Nothing disturbed me, though I woke in the night, and looking round, missed the Ikon lamp which would have been burning had I been in a home. It was a saint's day. The absence of the Ikon told me the difference between sleeping in a house and sleeping in a home. Perhaps it was because of this difference that my host blessed me so earnestly.
Next morning I sought my host in vain. He had apparently left the town before dawn with a waggon of produce that had to be carted to Tuapse. At breakfast in the Turkish coffee-house I looked with some amusement at the bread and carrot, discarded the latter, but munched the former to the accompaniment of a plate of chicken and a bottle of wine. My imagining, therefore, of the previous night was not altogether vain. All that was needed was that my comical host should look in. As it was, in his absence I drank his health with a Georgian.
IV
SOCRATES OF ZUGDIDA
I was travelling without a map, never knowing what I was coming to next, what long Caucasian settlement or rushing unbridged river, and I came quite unexpectedly to a town. I had not the remotest idea that a town was near, and when I learned the name of the town I realised that I had never heard of it before—Zugdida.
This is no fairy story. Zugdida veritably exists, and may be found marked on large maps.
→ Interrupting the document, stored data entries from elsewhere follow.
-- ==== Sys2Proof/Machine/Core.lean ====
section
/-!
DEFINITION. The machine the host asks for.
-/

def Sys2Proof.core : Host.Core := { State := Sys2Proof.Machine.State, Fault := Sys2Proof.Machine.Fault, Refusal := Sys2Proof.Machine.Refusal, step := Sys2Proof.Machine.step, reset := Sys2Proof.Machine.State.reset }
end

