/-- The command of an instruction of L, as its checks leave it: the queue it goes to, the state and the command. -/
def commandOf (u : State) : Instr → Option (Tok × Queue × M (State × Cmd))
  | .copy t cls d a b zorg xp => some (t, .copy, do
      let org ← if zorg then .ok [0, 0, 0, 0] else readBlock u u.cur.core u.cur.slot ((getJ u d).toNat % 2 ^ 20) 4 32
      match org with
      | [o0, o1, o2, o3] =>
        if o0 < 2 ^ 60 ∧ o1 < 2 ^ 40 ∧ o2 < 2 ^ 60 ∧ o3 < 2 ^ 40 then
          checkCopy u u.cur.core u.cur.slot (([withSig t.sig (0x10 + cls.toNat * 2 ^ 8 + (if xp then 2 ^ 48 else 0)),
            (getJ u b).toNat % 2 ^ 20 * 2 ^ 20 + (getJ u a).toNat % 2 ^ 20, o0, o1, o2, o3] ++ List.replicate 10 0).map nat64)
        else trap 2 0
      | _ => trap 2 0)
  | .wtile t cls a row0 nm buf boff => some (t, .weight, weightCommand u 0x21 t.sig cls.toNat nm.toNat buf.toNat 0 row0.toNat 0 0 0
      boff.toNat (getJ u a).toNat)
  | .wgath t cls d a b hst nm heat buf boff => some (t, .weight, weightCommand u 0x20 t.sig cls.toNat nm.toNat buf.toNat heat.toNat 0
      hst.toNat (if heat then (getJ u d).toNat % 2 ^ 20 else 0) ((getJ u b).toNat % 2 ^ 20) boff.toNat (getJ u a).toNat)
  | .darn t cls d a sel hst nm heat buf boff => some (t, .weight,
      if (me u).chk.valid = true ∧ (sel = true → (me u).chk.aen = true) then
        weightCommand u 0x22 t.sig cls.toNat nm.toNat buf.toNat heat.toNat 0 hst.toNat (if heat then (getJ u d).toNat % 2 ^ 20 else 0)
          (if sel then (me u).chk.alist else (me u).chk.mlist) boff.toNat (getJ u a).toNat
      else illegal 6 24)
  | .pfch t cls a b => some (t, .weight, weightCommand u 0x23 t.sig cls.toNat 0 0 0 0 0 0 ((getJ u b).toNat % 2 ^ 20) 0 (getJ u a).toNat)
  | .pred t cls a b vfy => some (t, .pred, do
      let ws ← readBlock u u.cur.core u.cur.slot ((getJ u a).toNat % 2 ^ 20) 8 64
      let r := sampled u (me u)
      let inp := (getJ u b).toNat % 2 ^ 20
      checkPred u u.cur.core u.cur.slot ws inp vfy [r.prth.toNat, r.prbeta.toNat, r.tau.toNat]
      .ok (u, { slot := u.cur.slot, tag := 0, idx := 0, from_ := (u.cur.core, u.cur.slot, 1), flm := 0, gap := 0
                words := (withSig t.sig (0x30 + cls.toNat * 2 ^ 8 + (if vfy then 2 ^ 48 else 0)) :: (ws ++ [inp, 0, 0, 0, 0, 0, 0])).map nat64 }))
  | _ => none
where
  /-- A command of the weight streamer by its fields (Table 5.3). -/
  weightCommand (u : State) (op : Nat) (sig : BitVec 5) (cls nm buf heat row0 hst hbase list boff addr : Nat) : M (State × Cmd) := do
    let r ← readLayout u u.cur.core u.cur.slot addr 0
    let words := nat64 (withSig sig (op + cls * 2 ^ 8 + buf * 2 ^ 48 + heat * 2 ^ 50 + nm * 2 ^ 51)) :: (r ++
      [row0 * 2 ^ 48 + hst * 2 ^ 40 + hbase * 2 ^ 20 + list, if nm = 0 then 0 else ibaseOf (layoutOf r), boff].map nat64)
    let pins ← checkWeight u u.cur.core u.cur.slot addr words
    .ok (u, { slot := u.cur.slot, tag := 0, idx := 0, from_ := (u.cur.core, u.cur.slot, 1), words := words, flm := 0, gap := 0, pins := pins })

/-- S inside a drain: its pages are in flight, and S holds until its last block is written. -/
def draining (v : State) (t : Tok) (d : Drain) : State :=
  modCtl (modMe (pin v v.cur.core d.pins) fun k => { k with drain := some d }) .s fun c =>
    { c with st := .busy .drainWork d.o, hold := some (.drainWork, d.o), held := 0, owes := tokQueue t.sig }

/-- The list of 32-bit words at a local address: a count, then that many words; none where a byte of it is outside the
allotment or has an error. -/
def local32s (s : State) (a : Nat) : Option (List Nat) :=
  let word (a : Nat) := valueOfBytes (bytesAt s (.spm s.cur.core s.cur.slot a) 4)
  let n := word a
  if a + 4 + 4 * n ≤ spmUsable (me s) ∧ readError s (.spm s.cur.core s.cur.slot a) (4 + 4 * n) = none then
    some ((List.range n).map fun i => word (a + 4 + 4 * i))
  else none

/-- A segment's lengths after RGAPND, RGCMT or RGUPK; none where the new length breaks its limit (R213 to R215). -/
def raggedAfter (op : Ragged) (g : SegEnt) (n : Nat) : Option SegEnt :=
  match op with
  | .append => if g.tlen + n ≤ g.cap then some { g with tlen := g.tlen + n } else none
  | .commit => if g.clen + n ≤ g.tlen then some { g with clen := g.clen + n } else none
  | .unpick => if g.clen ≤ n ∧ n ≤ g.tlen then some { g with tlen := n } else none

/-- The register of L that a word of L writes. -/
def jTarget : Instr → Option (BitVec 4)
  | .jadd _ d _ _ | .jsub _ d _ _ | .jshl _ d _ _ | .jshr _ d _ _ | .jand _ d _ _ | .jor _ d _ _ | .jmul _ d _ _ | .jaddi _ d _ _
  | .jli _ d _ | .jlih _ d _ | .ltk _ d true _ | .airq _ d _ _ | .lnpeg _ d _ _ | .lnfree _ d _ _ | .lnqry _ d _ _ => some d
  | _ => none

/-- The register of S that a word of S writes. -/
def yTarget : Instr → Option (BitVec 3)
  | .saddi _ d _ _ | .sli _ d _ | .stk _ d _ | .sld _ d _ _ => some d
  | _ => none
I came into it on a Sunday evening, and found it one of the largest and most lively of all the Caucasian towns I had yet visited; the shops and the taverns all open, the wide streets crowded with gaily dressed horsemen, the footways thronged with peasants walking out in Sunday best. A remote town withal, not on the railways, and unvisited as yet by any motor-car—unvisited, because the rivers in these parts are all bridgeless.
I was looking for a place where I might spend the night—towns are inhospitable places, and one is timorous of sleeping in a tavern full of armed drunkards—when I was hailed by a queer old man, who noticed that I was a stranger. He kept one of the two hundred wine-cellars of the town, and was able to give me a good supper and a glass of wine with it. He was an aged Mingrelian, bald on his crown, but lank-haired, dreamy-eyed, stooping; he had a Robinson Crusoe type of countenance. I had come to one of the oldest inhabitants of Zugdida, an extraordinary character.
I asked him how the town had grown in his memory.
"When I came here from the hills forty years ago," said he, "long before the Russo-Turkish War, there were three houses here—three only, two were wine-cellars. Now Zugdida is second only to Kutais. I remember how two more wine-cellars were built, and a small general shop, then a bread shop, then two more wine—cellars, two little grocer's shops, some farm-houses. We became a fair-sized village, and wondered how we had grown. The Russians came and built stone houses and a military barracks, a prison, a police-station, and a big church; then came the Hotel of Russia, the Universal Stores. We built the broad, flag-stoned market, and named a Fair day; saddlery and sword shops opened, blacksmiths, gunsmiths, coppersmiths, jewel workers, tailors; Singer's sewing machines came, two more hotels, and we grew and grew. We have now over two hundred taverns. We have offered the Government to pay for all the necessary land, and defray all minor expenses, if they will connect us with Poti by railway, and if it were not that so many people want bribes we should be part of Europe. As it is, we're just a bit of the old Caucasus."
He pointed to a group of drunkards, all armed from head to foot, but now clinging to one another and raising their voices in Asiatic chanting.